The given input is a graph that started as a tree with N nodes (with distinct values 1, 2, ..., N), with one additional edge added. The added edge has two different vertices chosen from 1 to N, and was not an edge that already existed.
The resulting graph is given as a 2D-array of edges. Each element of edges is a pair [u, v] with u < v, that represents an undirected edge connecting nodes u and v.
Return an edge that can be removed so that the resulting graph is a tree of N nodes. If there are multiple answers, return the answer that occurs last in the given 2D-array. The answer edge [u, v] should be in the same format, with u < v.
Example 1:
Input: [[1,2], [1,3], [2,3]] Output: [2,3] Explanation: The given undirected graph will be like this: 1 / \ 2 - 3
Example 2:
Input: [[1,2], [2,3], [3,4], [1,4], [1,5]] Output: [1,4] Explanation: The given undirected graph will be like this: 5 - 1 - 2 | | 4 - 3
Note:
- The size of the input 2D-array will be between 3 and 1000.

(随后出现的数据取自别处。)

/-- The effect of a doorbell write (R326). -/
def Queue.ring (q : Queue) (wr : BitVec 32) : Queue :=
  if q.device then { q with qstat := 2 }
  else
    let n := (wr - q.rdidx).toNat
    if 2 ^ q.k < n ∨ n < q.count then { q with qstat := 1 } else { q with wridx := wr }

/-- DOORBELL_WRITE (R326, R399). -/
def execDoorbellWrite (port q : Nat) (stream : Option Nat) (val : DWord) (s : State) : Host.Outcome State Fault Refusal :=
  .next <|
    if !s.answers || decide (64 ≤ q) then s
    else
      match s.partOfPort port with
      | none => s
      | some part =>
        match s.queueAt? part q with
        | none => s
        | some x =>
          let ten := ((s.ctxAt? x.ctx).map Ctx.ten).getD 0
          if !s.reaches port ten stream then s.violate ten
          else s.modQueue part q fun x => x.ring (val.truncate 32)

/-! ### Admission (R327, R330, R331) -/

/-- A launch has not retired: a launch, or a replay whose instance has not (R331, R357). -/
def State.outstanding (s : State) (lid : Nat) : Bool :=
  (s.launchAt? lid).isSome || s.cp.instances.any fun i => i.lid == lid

/-- The next LAUNCHID: 0 is never one (R339). -/
def nextLid (n : Nat) : Nat := if (n + 1) % 2 ^ 32 = 0 then n + 2 else n + 1

/-- The head of a queue as the command processor meets it. -/
inductive Head where
  | idle                                             -- nothing to admit
  | slotBad                                          -- the slot cannot be read (R327)
  | page (vpn : Nat) (slot : Bool) (d : BitVec 512)  -- a page of the slot or of the extension is absent
  | fail (d : BitVec 512) (code : Nat)
  | desc (d : BitVec 512) (x : BitVec 1024)

/-- The slot of index `i` of a queue (R325). -/
def Queue.slotVa (q : Queue) (i : BitVec 32) : Nat := q.base + 64 * (i.toNat % 2 ^ q.k)

/-- Read a ring slot (R327): device memory of the context's tenancy, without poison; a slot LAUNCH has filled is read as it
was written, or as it was held where the slot took no store (notes/assumptions/64.md). -/
def State.readSlot (s : State) (q : Queue) (i : BitVec 32) : CpRead :=
  let va := q.slotVa i
  if q.denied (va / 4096) then .page (va / 4096)
  else
    match s.translateCp q.ctx va .load, q.held.get? i.toNat with
    | .invalid, _ => .page (va / 4096)
    | .to (.dev _), some d => .ok (bytesOf 64 d.toNat)
    | .to (.dev pa), none =>
      if s.poisoned pa 64 then .bad
      else .ok (if q.device then bytesOf 64 (s.latest pa 64) else Memory.read s.settle.mem.bytes pa 64)
    | _, _ => .bad

/-- A context is absent or being killed. -/
def State.ending (s : State) (ctx : Nat) : Bool :=
  match s.ctxAt? ctx with
  | none => true
  | some c => c.st == .killing

/-- The device holds as many admitted launches as it can: no queue admits (R327). -/
def State.holdsAll (s : State) : Bool := decide (1024 ≤ s.cp.launches.length)

/-- Read the head of a queue. -/
def State.head (s : State) (part q : Nat) : Head :=
  match s.queueAt? part q with
  | none => .idle
  | some x =>
    if x.qstat ≠ 0 ∨ x.count = 0 ∨ x.blocked ∨ s.holdsAll then .idle
    else if s.ending x.ctx then .idle
    else
      match s.readSlot x x.rdidx with
      | .page v => .page v true 0
      | .bad => .slotBad
      | .ok bs =>
        let d := BitVec.ofNat 512 (ofBytes bs)
        if descTopBad d then .fail d 1
        else if descWpx d = 0 then .desc d 0
        else
          match s.cpBytes x (descWpx d) 128 with
          | .page v => .page v false d
          | .bad => .fail d 3
          | .ok bs => .desc d (BitVec.ofNat 1024 (ofBytes bs))

/-- The kind of a head descriptor. -/
def headKind (d : BitVec 512) (x : BitVec 1024) : Nat := if descWpx d = 0 then 0 else extKind x

/-- The identity the head descriptor takes. -/
def State.headLid (s : State) (q : Queue) : Nat := (q.ids.head?).getD s.cp.nextLaunch

/-- The head descriptor leaves the queue with its identity (R327). -/
def State.popDesc (s : State) (part q : Nat) : State :=
  match s.queueAt? part q with
  | none => s
  | some x =>
    let s := if x.ids.isEmpty then s.modCp fun c => { c with nextLaunch := nextLid c.nextLaunch } else s
    s.modQueue part q fun x => 
      { x with rdidx := x.rdidx + 1, ids := x.ids.tail, wait := [], held := x.held.del x.rdidx.toNat }

/-- The head descriptor ends at once with a launch code (R330). -/
def State.failDesc (s : State) (part q : Nat) (ctx : Nat) (d : BitVec 512) (code : Nat) : State :=
  (s.popDesc part q).writeDone ctx (descDone d) (descDoneVal d) code

/-- A page of the head is absent: its request is posted with the identity that the head takes, or it is answered as DENY
(R330). -/
def State.awaitPage (s : State) (part q : Nat) (x : Queue) (vpn : Nat) (deny : State → State) : State :=
  if x.denied vpn then deny s
  else
    let lid := s.headLid x
    let s := if x.ids.isEmpty then
      (s.modCp fun c => { c with nextLaunch := nextLid c.nextLaunch }).modQueue part q fun x => { x with ids := [lid] } else s
    let r := s.postPage x.ctx vpn 0 lid
    match r.1 with
    | .posted n => r.2.modQueue part q fun x => x.await vpn (some n, none)
    | .waits => (r.2.modQueue part q fun x => x.await vpn (none, none)).modCtx x.ctx fun c =>
        { c with prqPend := c.prqPend ++ [(vpn, 0, lid)] }
    | .denied => deny r.2

/-- The words of a parameter block. -/
def paramWords (bs : List Byte) : List DWord :=
  (List.range (bs.length / 8)).map fun i => BitVec.ofNat 64 (ofBytes ((bs.drop (8 * i)).take 8))
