-- ==== Sys2Proof/Machine/Agenda.lean ====
section
/-! DEFINITION. What the device does next: the input that has come, the internal steps that can be taken and the cores
that can issue, of which one is taken (notes/assumptions/6.md). -/

namespace Sys2Proof.Machine

/-- The outcome of a step. -/
abbrev Out3 := Host.Outcome State Fault Refusal

/-- A step of the device that can be taken now. -/
abbrev Move := State → Out3

/-- What a step comes to: an outcome, or an instruction that is issued now. -/
inductive Todo where
  | did (o : Out3) | issues (i : Instr) (s : State)

/-- A candidate for the next step. -/
inductive Cand where
  | input (x : Input) | event (m : Move) | core (c : Nat)

/-- The next instruction of core `c` (R23, R70, R78, R360). -/
def State.issueOn (s : State) (c : Nat) : Todo :=
  let s := { s with focus := c }
  match s.issuer with
  | none => .did (.next s)
  | some (k, w, e) =>
    match w.dueTrap e with
    | some r => .did (.next ((s.setWave k (w.dropDue e)).takeTrap k r))
    | none =>
      match s.fetch c w e.pc.toNat with
      | .fault cs v a s => .did (.next (s.fetchFault k e cs v a))
      | .word n s =>
        match decode n with
        | .ok i => .issues i s
        | .error v => .did (execNonInstruction v s)

/-! ### Waves (R25, R36, R39, R158) -/

/-- A move taken on a condition. -/
def movesIf (b : Bool) (m : Move) : List Move := if b then [m] else []

/-- Lanes of a load that land together: those whose data has come, or fewer (R230). -/
def State.landing (s : State) (o : LOp) : Mask :=
  let m := o.ready &&& o.left
  let some_ := m &&& BitVec.ofNat 64 (s.freeNum (2 ^ 43 + o.id))
  if some_ = 0 then m else some_

/-- What can happen to a class L operation. -/
def State.opMoves (s : State) (k : Nat) (w : Wave) (o : LOp) : List Move :=
  let land : Move := execClassLLand k o.id
  let come := (o.ready &&& o.left) != 0
  match o.work with
  | .load _ _ _ => movesIf come (execLoadLand k o.id (s.landing o))
  | .fence _ _ => if o.done then movesIf come land else [execFenceComplete k o.id]
  | .cpy _ => movesIf come (execCpyComplete k o.id)
  | .wtest _ _ => [land]
  | .launch _ _ _ =>
    let first := w.lops.find? fun x => (match x.work with | .launch _ _ _ => !x.done | _ => false)
    movesIf (come || first.map (·.id) == some o.id) land
  | _ => movesIf come land

/-- What can happen to a waiting entry of its own accord. -/
def State.entryMoves (s : State) (k : Nat) (e : Entry) : List Move :=
  match e.st with
  | .wait (.sleep t) => movesIf (decide (t ≤ s.chrono)) (execSleepWake k (lowestLane e.mask))
  | .wait (.ticket _ _ (some d)) => movesIf (decide (d ≤ s.chrono)) (execLwaitTimeout k (lowestLane e.mask))
  | .wait (.promise _ _ _ t) => movesIf (decide (t ≤ s.chrono)) (execPwaitWake k (lowestLane e.mask))
  | _ => []

/-- A suspension or a trap wait may come to its end. -/
def Wave.mayResume (w : Wave) : Bool :=
  match w.trapWait, w.susp with
  | some t, _ => t.answer.isSome
  | none, some x => x.kind != .trying
  | none, none => false

/-- What can happen to a wave. -/
def State.waveMoves (s : State) (k : Nat) (w : Wave) : List Move :=
  movesIf w.mayResume (execSuspendResume k) ++
    movesIf (w.heldSince.isSome && (s.coreAt (coreOfWave k)).run == some k &&
      (match w.susp with | some x => x.kind != .trying | none => true)) (execSuspendSave k) ++
    w.lops.flatMap (s.opMoves k w) ++ w.frontier.flatMap (s.entryMoves k) ++
    (match w.handler with | some h => h.held.flatMap (s.entryMoves k) | none => []) ++
    (w.rdvq.map fun (p : RdvPend) => execRdvarrApply k p.id) ++
    movesIf (w.frontier.isEmpty && w.handler.isNone) (execWaveEnd k)

/-! ### Memory and other devices (R198 to R207, R220, R300) -/

/-- What can happen to an access. -/
def State.accMoves (s : State) (a : Acc) : List Move :=
  let visible := movesIf (a.due s.chrono) (if a.kind = .store then execStoreVisible a.id else execAtomicPerform a.id)
  match a.stage, a.tgt with
  | .travelling, .dev _ => [execHomeAccess a.id]
  | .travelling, .scratch .. => [execHomeAccess a.id]
  | .travelling, .param .. => [execHomeAccess a.id]
  | .pending _, _ => execWctReturn a.id :: visible
  | .performed _, _ => [execWctReturn a.id]
  | .returned _, _ => visible
  | _, _ => []

/-- A request has come to its deadline. -/
def State.pastDue (s : State) (r : SlotRef) : Bool :=
  decide ((s.rslot r).deadline ≤ s.chrono) || decide ((s.rslot r).gdeadline ≤ s.gtime)

/-- What the memory system and the reply slots can do. -/
def State.memMoves (s : State) : List Move :=
  s.mem.accs.flatMap s.accMoves ++
    ((s.busySlots.filter s.pastDue).map fun r => execRequestTimeout r) ++
    (s.mem.peers.map fun (p : PeerIn) => execRemoteAck p.key) ++
    ((s.mem.invals.filter fun x => !x.dropped || !(s.invalWaits x || s.house.pwInval == some x.id)).map fun (x : Inval) =>
      execTlbinvComplete x.id) ++
    movesIf s.windowSettled execPwChangeDone

/-! ### Quads (R252, R283 to R288) -/

/-- What can happen to an array instruction. -/
def State.aopMoves (s : State) (q : Nat) (o : AOp) : List Move :=
  match (s.quadAt q).aopDue o with
  | none => []
  | some _ =>
    match o.kind, o.stage with
    | .zero _, _ => [execZeroingDone q o.id]
    | .mma .., .filling _ => if o.aborted then [execOpComplete q o.id] else [execFillComplete q o.id]
    | .mmag .., .filling _ => if o.aborted then [execOpComplete q o.id] else [execFillComplete q o.id]
    | .aload .., .filling _ => if o.aborted then [execBankTransferDone q o.id] else [execFillComplete q o.id]
    | .mma .., _ => [execOpComplete q o.id]
    | .mmag .., _ => [execOpComplete q o.id]
    | _, _ => [execBankTransferDone q o.id]

/-- What can happen in a quad. -/
def State.quadMoves (s : State) (q : Nat) (x : Quad) : List Move :=
  (x.copies.map fun (c : Copy) => if c.accepted then execCopyComplete q c.id else execTceAccept q c.id) ++
    x.ops.flatMap (s.aopMoves q) ++ movesIf x.visiting (execArbiterVisit q)

/-! ### The command processor (R327 to R357, R381 to R385) -/

/-- What can happen at the head of a queue. -/
def State.queueMoves (s : State) (key : Nat) (x : Queue) : List Move :=
  let part := key / 64
  let q := key % 64
  if x.qstat ≠ 0 ∨ x.count = 0 then []
  else
    match s.head part q with
    | .idle => []
    | .desc d e =>
      if headKind d e = 1 then [execChainRecord part q] else if headKind d e = 2 then [execChainReplay part q] else [execAdmitDesc part q]
    | _ => [execAdmitDesc part q]

/-- What can happen to a launch. -/
def State.launchMoves (s : State) (lid : Nat) (l : Launch) : List Move :=
  movesIf (!l.opened) (execLaunchOpen lid) ++ movesIf (l.offered.isSome || (s.offerOf l).isSome) (execCoreReserve lid) ++
    movesIf (s.launchDone lid l || (s.launchOver lid l && !(s.postedOwners lid).isEmpty)) (execLaunchRetire lid)

/-- What can happen to a context. -/
def ctxMoves (n : Nat) (c : Ctx) : List Move :=
  movesIf (!c.prqPend.isEmpty) (execPrqPost n) ++
    (match c.st with
     | .live => []
     | .stopping => [execPreemptSaveDone n]
     | .draining => [execPreemptSaveDone n]
     | .saved => [execContextRestore n]
     | .killing => [execKillComplete n])

/-- The dispatch that comes next (R334, R336). -/
def State.dispatchMoves (s : State) : List Move :=
  if s.offers.isEmpty then []
  else
    match s.preemptNext, s.choose.2 with
    | some _, _ => [execGroupDispatch 0]
    | none, some (_, _, d) => [execGroupDispatch d]
    | none, none => [execGroupDispatch 0]

/-- What the command processor can do. -/
def State.cpMoves (s : State) : List Move :=
  s.cp.queues.flatMap (fun e => s.queueMoves e.1 e.2) ++ s.cp.launches.flatMap (fun e => s.launchMoves e.1 e.2) ++
    ((s.cp.pubs.filter fun p => !p.held).map fun (p : Pub) => execWpPublish p.id) ++ s.dispatchMoves ++
    s.cp.ctxs.flatMap (fun e => ctxMoves e.1 e.2) ++
    ((s.groups.filter fun e => s.groupDrained e.1).map fun (e : Nat × Group) => execGroupExit e.1) ++
    movesIf (decide (s.cp.charged + 1000 ≤ s.chrono)) execDeficitCharge ++
    ((s.cores.filter fun e => e.2.pendSplit.isSome).map fun (e : Nat × Core) => execCoreSplitApply e.1) ++
    ((distinct (s.waves.map fun e => coreOfWave e.1)).filter fun c => (s.coreAt c).run.isNone && (s.nextWave c).isSome).map
      fun c => execRunStart c

/-! ### Meridian, housekeeping, links and boot -/

/-- What the Meridian engine can do of its own accord (R405, R410 to R418). -/
def State.merMoves (s : State) : List Move :=
  let m := s.mer
  if m.st = .none then []
  else
    movesIf (m.st == .local_ || m.times.any (fun t => decide (t ≤ s.gt)) || (m.openBr.isSome && decide (m.dropEnd ≤ s.gt)))
      execMeridianEffective ++
    movesIf (m.isMember && decide (m.nextBeat ≤ s.gt)) execHeartbeatTimer ++
    ((s.others.filter fun n => m.isMember && s.silentNow n).map fun n => execSilenceTimeout n) ++
    movesIf (m.isMember && s.allSilent) execGroupSilence ++ movesIf m.epochFrom.isSome execEpochTimeout ++
    movesIf (m.st == .joining && m.aligned.isSome) execJoinListenEnd ++
    movesIf (m.st == .joining && decide (m.since + 200000 ≤ s.gt)) execFoundGroup

/-- A refresh of a pseudo-channel has ended. -/
def PChan.ended (x : PChan) (t : Nat) : Bool :=
  x.banks.any (fun e => match e.2.busy with | some n => decide (n ≤ t) | none => false) ||
    (match x.forced with | some (some n) => decide (n ≤ t) | _ => false)

/-- What memory housekeeping can do (R425 to R429). -/
def State.houseMoves (s : State) : List Move :=
  if s.chrono = 0 ∨ s.links.boot = .off then []
  else
    (((List.range 2048).filter fun p => decide (s.slotDue p ≤ s.now8)).map fun p => execRefreshSlot p) ++
      ((s.house.pcs.filter fun e => e.2.ended s.now8).map fun (e : Nat × PChan) => execRefreshDone e.1) ++
      movesIf (decide (s.house.cleared + 32000000 ≤ s.chrono)) execTrackerClear ++
      ((s.house.pend.filter fun e => !e.2.isEmpty).map fun (e : Nat × List (Nat × Remap)) => execRemapPersist e.1) ++
      ((s.house.pcs.filter fun e => e.2.blocked.isSome).map fun (e : Nat × PChan) => execRemapReloadDone e.1) ++
      ((s.house.pcs.filter fun e => e.2.fix.any fun f => e.2.open_ s.now8 f.bank).map fun (e : Nat × PChan) =>
        fun (s : State) => .next (s.scrubFix e.1)) ++
      ((s.house.pwAccs.filter fun w => !w.moved && (s.house.pc w.pc).open_ s.now8 w.bank).map fun (w : WinAcc) =>
        fun (s : State) => .next (s.serveWindow w))

/-- What can happen to a Zonar port (R299, R442, R443). -/
def State.portMoves (s : State) (p : Nat) (x : Port) : List Move :=
  (match x.hold with
   | none => []
   | some t => if s.gtime < t then [] else if x.open_ then [execPortReopen p] else [execPlaneRehash p]) ++
    movesIf x.tx.stopped.isSome (execRekeyDeadline p false) ++ movesIf x.rx.stopped.isSome (execRekeyDeadline p true)

/-- What links, boot and tenancies can do. -/
def State.linkMoves (s : State) : List Move :=
  s.links.ports.flatMap (fun e => s.portMoves e.1 e.2) ++
    (match s.links.boot with | .advancing _ => [fun s => .next s.bootStep] | _ => []) ++
    ((s.host.tens.filter fun e => s.tenancyGone e.1).map fun (e : Nat × Tenancy) => fun (s : State) => .next (s.settleTenancy e.1))

/-- The internal steps that can be taken now. -/
def State.events (s : State) : List Move :=
  s.waves.flatMap (fun e => s.waveMoves e.1 e.2) ++ s.memMoves ++ s.quads.flatMap (fun e => s.quadMoves e.1 e.2) ++ s.cpMoves ++
    s.merMoves ++ s.houseMoves ++ s.linkMoves

/-! ### The next step -/

/-- The cores that can issue an instruction now: their wave's run is open and nothing holds it. -/
def State.issuers (s : State) : List Nat :=
  (s.cores.filter fun e =>
    match e.2.run with
    | none => false
    | some k =>
      match s.waveAt? k with
      | none => false
      | some w => w.run.isOpen && !w.frontier.isEmpty && w.trapWait.isNone &&
        (match w.susp with | none => true | some x => x.kind == .trying)).map (·.1)

/-- Everything that can happen next. -/
def State.candidates (s : State) : List Cand :=
  (match s.script with
   | x :: _ => if x.time ≤ s.chrono then [Cand.input x] else []
   | [] => []) ++ s.events.map Cand.event ++ s.issuers.map Cand.core

/-- Carry out a candidate. -/
def State.carry (s : State) : Cand → Todo
  | .input x => .issues x.ev { s with script := s.script.tail }
  | .event m => .did (m s)
  | .core c => s.issueOn c

/-- What happens next: one of the candidates; with none, time passes. -/
def State.todo (s : State) : Todo :=
  match s.candidates with
  | [] => .did (.next s)
  | [c] => s.carry c
  | l => match l[Config.pick s.tick % l.length]? with
    | some c => s.carry c
    | none => .did (.next s)

/-- A step takes time (R9, R454), and ends the watches that what it did has met (R335). -/
def State.passTime (s : State) : State := { s with chrono := s.chrono + Config.dt s.tick, tick := s.tick + 1 }.unwatch

/-- A step's outcome once its time has passed. -/
def timed : Out3 → Out3
  | .next s => .next s.passTime
  | .fault f => .fault f
  | .refused r => .refused r

end Sys2Proof.Machine
end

- Every integer represented in the 2D-array will be between 1 and N, where N is the size of the input array.
Update (2017-09-26):
We have overhauled the problem description + test cases and specified clearly the graph is an undirected graph. For the directedgraph follow up please see Redundant Connection II). We apologize for any inconvenience caused.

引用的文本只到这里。